Interpretation: Dot size represents the mean regulon activity within each cell group, while color intensity reflects the relative activity level. This figure is especially useful for rapidly comparing the dominant regulatory programs across cell types.

3. Activity distribution violin plots

Interpretation: *_violin_regulons.png shows the distributions of the top 12 regulons, whereas *_stacked_violin.png shows the top 20 regulons ranked by activity. These plots help you assess intra-group variability, skewness, and heterogeneity.

4. Cell-type specificity plot

Interpretation: This plot is based on the Regulon Specificity Score (RSS).
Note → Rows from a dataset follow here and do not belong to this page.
/-- The first index from i up that the test admits. -/
def firstFrom (ok : Nat → Bool) : Nat → Nat → Option Nat
  | 0, _ => none
  | n + 1, i => if ok i then some i else firstFrom ok n (i + 1)

/-- The lowest FREE entry of the 65,536, if any. -/
def freeSeq (s : State) : Option Nat :=
  match firstFrom (fun i => (seqOf s i).st == 0) (s.srv.seqs.length + 1) 0 with
  | some i => if i < 65536 then some i else none
  | none => none

/-- The next generation of a 16-bit counter that skips zero. -/
def nextGen16 (g : Nat) : Nat := if g = 0xFFFF then 1 else g + 1

/-! ## Epochs (R244, R247) -/

/-- Model context mc, if the chip holds it. -/
def modelOf (s : State) (mc : Nat) : Option Model := mget s.mdl.ctxs mc

/-- Model context mc changed by f. -/
def modModel (mc : Nat) (f : Model → Model) (s : State) : State :=
  { s with mdl := { s.mdl with ctxs := mmod s.mdl.ctxs mc f } }

/-- The newest released epoch of a model context on the chip. -/
def newestEpoch (m : Model) : Option Epoch := m.epochs.find? (fun e => !e.superseded)

/-- Epoch n of model context mc changed by f. -/
def modEpoch (mc n : Nat) (f : Epoch → Epoch) (s : State) : State :=
  modModel mc (fun m => { m with epochs := m.epochs.map (fun e => if e.num == n then f e else e) }) s

/-- Epoch n of model context mc, if the chip holds it. -/
def epochOf (s : State) (mc n : Nat) : Option Epoch :=
  match modelOf s mc with
  | some m => m.epochs.find? (fun e => e.num == n)
  | none => none

/-! ## KV geometry (R206, R208, R213) -/

/-- LAYERS_P: the smallest power of two not below LAYERS (R206). -/
def layersP (g : KvGeom) : Nat := if isPow2 g.layers then g.layers else 2 ^ (Nat.log2 g.layers + 1)

/-- T_p: positions of a page (R208). -/
def pagePos (g : KvGeom) : Nat := 16 * (4096 / (g.kBytes + g.vBytes))

/-- Line mode of KV pages: SP_FP8 for FP8 formats, PM for BF16 (R208). -/
def kvMode (g : KvGeom) : Nat := if g.kvFormat = 6 then 0 else 3

/-- MAX_POSITIONS of a job: 2^24 without a KV geometry record (R207). -/
def maxPositions (j : Job) : Nat := match j.kv with | some g => g.maxPositions | none => 2 ^ 24

/-- DVA of page p of layer l of group g of the sequence in entry i (R205, R206). -/
def kvDva (geo : KvGeom) (i g l p : Nat) : Nat :=
  0x0100000000000000 + i * 2 ^ 34 + g * 2 ^ 31 + l * (2 ^ 31 / layersP geo) + p * 65536

/-- Chips of a board other than this one that serve a head group of the geometry (R213). -/
def otherHeads (s : State) (g : KvGeom) : List Nat :=
  dedup' ((g.headChips.take g.headGroups).filter (fun c => c != s.id.slot))

/-- The partition of a context. -/
def ctxPart (s : State) (c : Nat) : Nat := (ctxOf s c).part

/-! ## Mappings and their invalidation (R211) -/

/-- Table entries that f answers none for are removed, the others changed. -/
def editLeaves (f : Leaf → Option Leaf) (s : State) : State :=
  { s with mem := { s.mem with leaves := s.mem.leaves.filterMap f } }

/-- 64 KiB mappings of a context at the DVA pages named are changed by f, or removed where f gives none. -/
def onLeaves (c : Nat) (vpns : List Nat) (f : Leaf → Option Leaf) (s : State) : State :=
  editLeaves (fun l => if l.ctx == c && l.level == 3 && vpns.contains l.vpn then f l else some l) s

/-- The mappings of DVA pages are cleared. -/
def clearLeaves (c : Nat) (vpns : List Nat) (s : State) : State := onLeaves c vpns (fun _ => none) s

/-- The mappings of DVA pages are dropped: V = 0 and RC = 1 (R221). -/
def dropLeaves (c : Nat) (vpns : List Nat) (s : State) : State :=
  onLeaves c vpns (fun l => some { l with word := BitVec.ofNat 64 (2 ^ 58) }) s

/-- Frames, by their BPA frame numbers, are invalidated in this chip's DATUs and in those of the chips named, and are free again
once every one has acknowledged (R211); a sequence-table entry that ends is reused only then (R230). -/
def invalidateFor (seq : Option Nat) (frames chips : List Nat) (s : State) : State :=
  if chips.isEmpty then s
  else
    let s := { s with mem := { s.mem with invals := s.mem.invals ++ frames.map (fun f => { frame := f, waiting := chips, seq := seq }) } }
    forEach (fun f s => forEach (fun c s => sendXn (boardLoc s c) 0 false (.invalidate f) s) chips s) frames s

/-- As invalidateFor, for no entry in particular. -/
def invalidate (frames chips : List Nat) (s : State) : State := invalidateFor none frames chips s

/-- BPA frame numbers of frames of this chip. -/
def ownFrames (s : State) (fs : List Nat) : List Nat := fs.map (bpf s.id.slot)

/-- FREE frames of partition pn that may be given out: those that wait for an acknowledgement are not yet free. -/
def roomOf (s : State) (pn : Nat) : Nat :=
  let p := partOf s pn
  freeFrames s p - ((dying s).filter (fun f => inRuns (f / 32) p.chunks && !p.objs.any (fun o => o.frames.contains f))).length

/-! ## The prompt tree (R259 to R263) -/

/-- A tree page is mapped by some sequence. -/
def pageUsed (s : State) (page : Nat) : Bool :=
  s.srv.seqs.any (fun q => q.2.pages.any (fun k => k.shared == some page)) || s.srv.pubs.any (fun x => x.pages.any (fun k => k.shared == some page))

/-- Nodes of the tree that have lost their parent go too, as often as fuel says. -/
def pruneOrphans : Nat → List Node → List Node
  | 0, t => t
  | fuel + 1, t =>
    let t' := t.filter (fun n => n.depth == 0 || t.any (fun p => p.id == n.parent))
    if t'.length = t.length then t else pruneOrphans fuel t'

/-- Frames that the nodes of the trees of partition pn need (R259). -/
def treeSize (s : State) (pn : Nat) : Nat := ceilDiv (s.srv.tree.filter (fun n => n.part == pn)).length (Config.nodesPerFrame + 1)

/-- Frames of the trees of partition pn that no node needs any more are given back. -/
def trimTree (pn : Nat) (s : State) : State :=
  let n := treeSize s pn
  modPart pn (fun p => { p with objs := p.objs.filterMap (fun o =>
    if o.kind == .treeNodes then (if n = 0 then none else some { o with frames := o.frames.take n }) else some o) }) s

/-- Tree pages of a list that no sequence maps and no node needs any more are freed (R263). -/
def freeLoose (pn : Nat) (pgs : List Nat) (s : State) : State :=
  let gone := (dedup' pgs).filter (fun pg => !s.srv.tree.any (fun n => n.page == pg) && !pageUsed s pg)
  freeObjs pn (fun k => match k with | .pfxPage pg _ => gone.contains pg | _ => false)
    { s with srv := { s.srv with farPages := s.srv.farPages.filter (fun x => !gone.contains x.page) } }

/-- After nodes are removed, their pages and the frames of the tree that nothing needs are freed. -/
def freeTreePages (pn : Nat) (before : List Node) (s : State) : State := trimTree pn (freeLoose pn (before.map (·.page)) s)

/-- The nodes that p picks are removed with every descendant (R263). -/
def removeNodes (pn : Nat) (p : Node → Bool) (s : State) : State :=
  let before := s.srv.tree
  let t := pruneOrphans (before.length + 1) (before.filter (fun n => !(n.part == pn && p n)))
  freeTreePages pn before { s with srv := { s.srv with tree := t } }

/-! ## Frames of objects -/

/-- A step of the sequence is dispatched on some plate. -/
def seqRunning (s : State) (i : Nat) : Bool :=
  let ks := (s.srv.reqs.filter (fun r => r.2.hasSeq && r.2.seq == i)).map (·.1)
  s.fab.plates.any (fun p => match p.2.running with
    | some r => r.work.any (fun w => ks.contains w.1)
    | none => false)

/-- Page p of group g of entry i, if the sequence has it. -/
def pageOf (q : Seq) (g p : Nat) : Option KvPage := q.pages.find? (fun k => k.group == g && k.page == p)

/-- DVA pages of page p of every layer of group g of entry i (R206). -/
def pageVpns (geo : KvGeom) (i g p : Nat) : List Nat := (List.range geo.layers).map (fun l => kvDva geo i g l p / 65536)

/-- The chip (SLOT_ID) that serves a head group (R213). -/
def headOf' (s : State) (geo : KvGeom) (g : Nat) : Nat := geo.headChips.getD g s.id.slot

/-- BPA frame numbers of a page's frames. -/
def pageFrames (s : State) (geo : KvGeom) (k : KvPage) : List Nat := k.frames.map (bpf (headOf' s geo k.group))

/-- A page of entry i goes: its entries are cleared, or dropped where it lies below VALID_LEN and drop asks for it, the mappings
are invalidated in every DATU that may hold them, and its own frames are freed, those of a tree page when nothing else needs it;
block-state words are kept (R211, R221, R228, R263). -/
def losePage (drop : Bool) (i g p : Nat) (s : State) : State :=
  let q := seqOf s i
  match (jobAt s q.job).kv, pageOf q g p with
  | some geo, some k =>
    let drop := drop && decide (p * pagePos geo < q.valid)
    let s := if drop then dropLeaves q.ctx (pageVpns geo i g p) s else clearLeaves q.ctx (pageVpns geo i g p) s
    let s := freeObjs (ctxPart s q.ctx) (fun k => k == .kv (ownLoc s) i g p) s
    let s := modSeq i (fun q => { q with
      pages := if drop then q.pages.map (fun x => if x.group == g && x.page == p then
          { x with dropped := true, shared := none, frames := [] } else x)
        else q.pages.filter (fun x => !(x.group == g && x.page == p)) }) s
    freeLoose (ctxPart s q.ctx) k.shared.toList (invalidate (pageFrames s geo k) (otherHeads s geo) s)
  | _, _ => s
For each cell type, it highlights the most specific regulons and is therefore useful for defining cell states and prioritizing candidate master regulators.

5. Core result tables

Interpretation: *.auc.csv is the raw regulon activity matrix at single-cell or single-spot resolution. *_auc_mean_by_celltype.csv stores cell-type-level mean activity values. *_zscore_matrix.csv stores the standardized matrix that is typically used together with the Z-score heatmap to identify specific regulatory axes.

6. Specificity and network detail tables

Interpretation: *_rss.csv records regulon specificity scores for all cell types. *_rss_top10.csv summarizes the top 10 regulons for each cell type. *_regulon_genes.csv contains regulon-target gene relationships and is one of the most important tables for mechanistic interpretation and downstream experimental validation.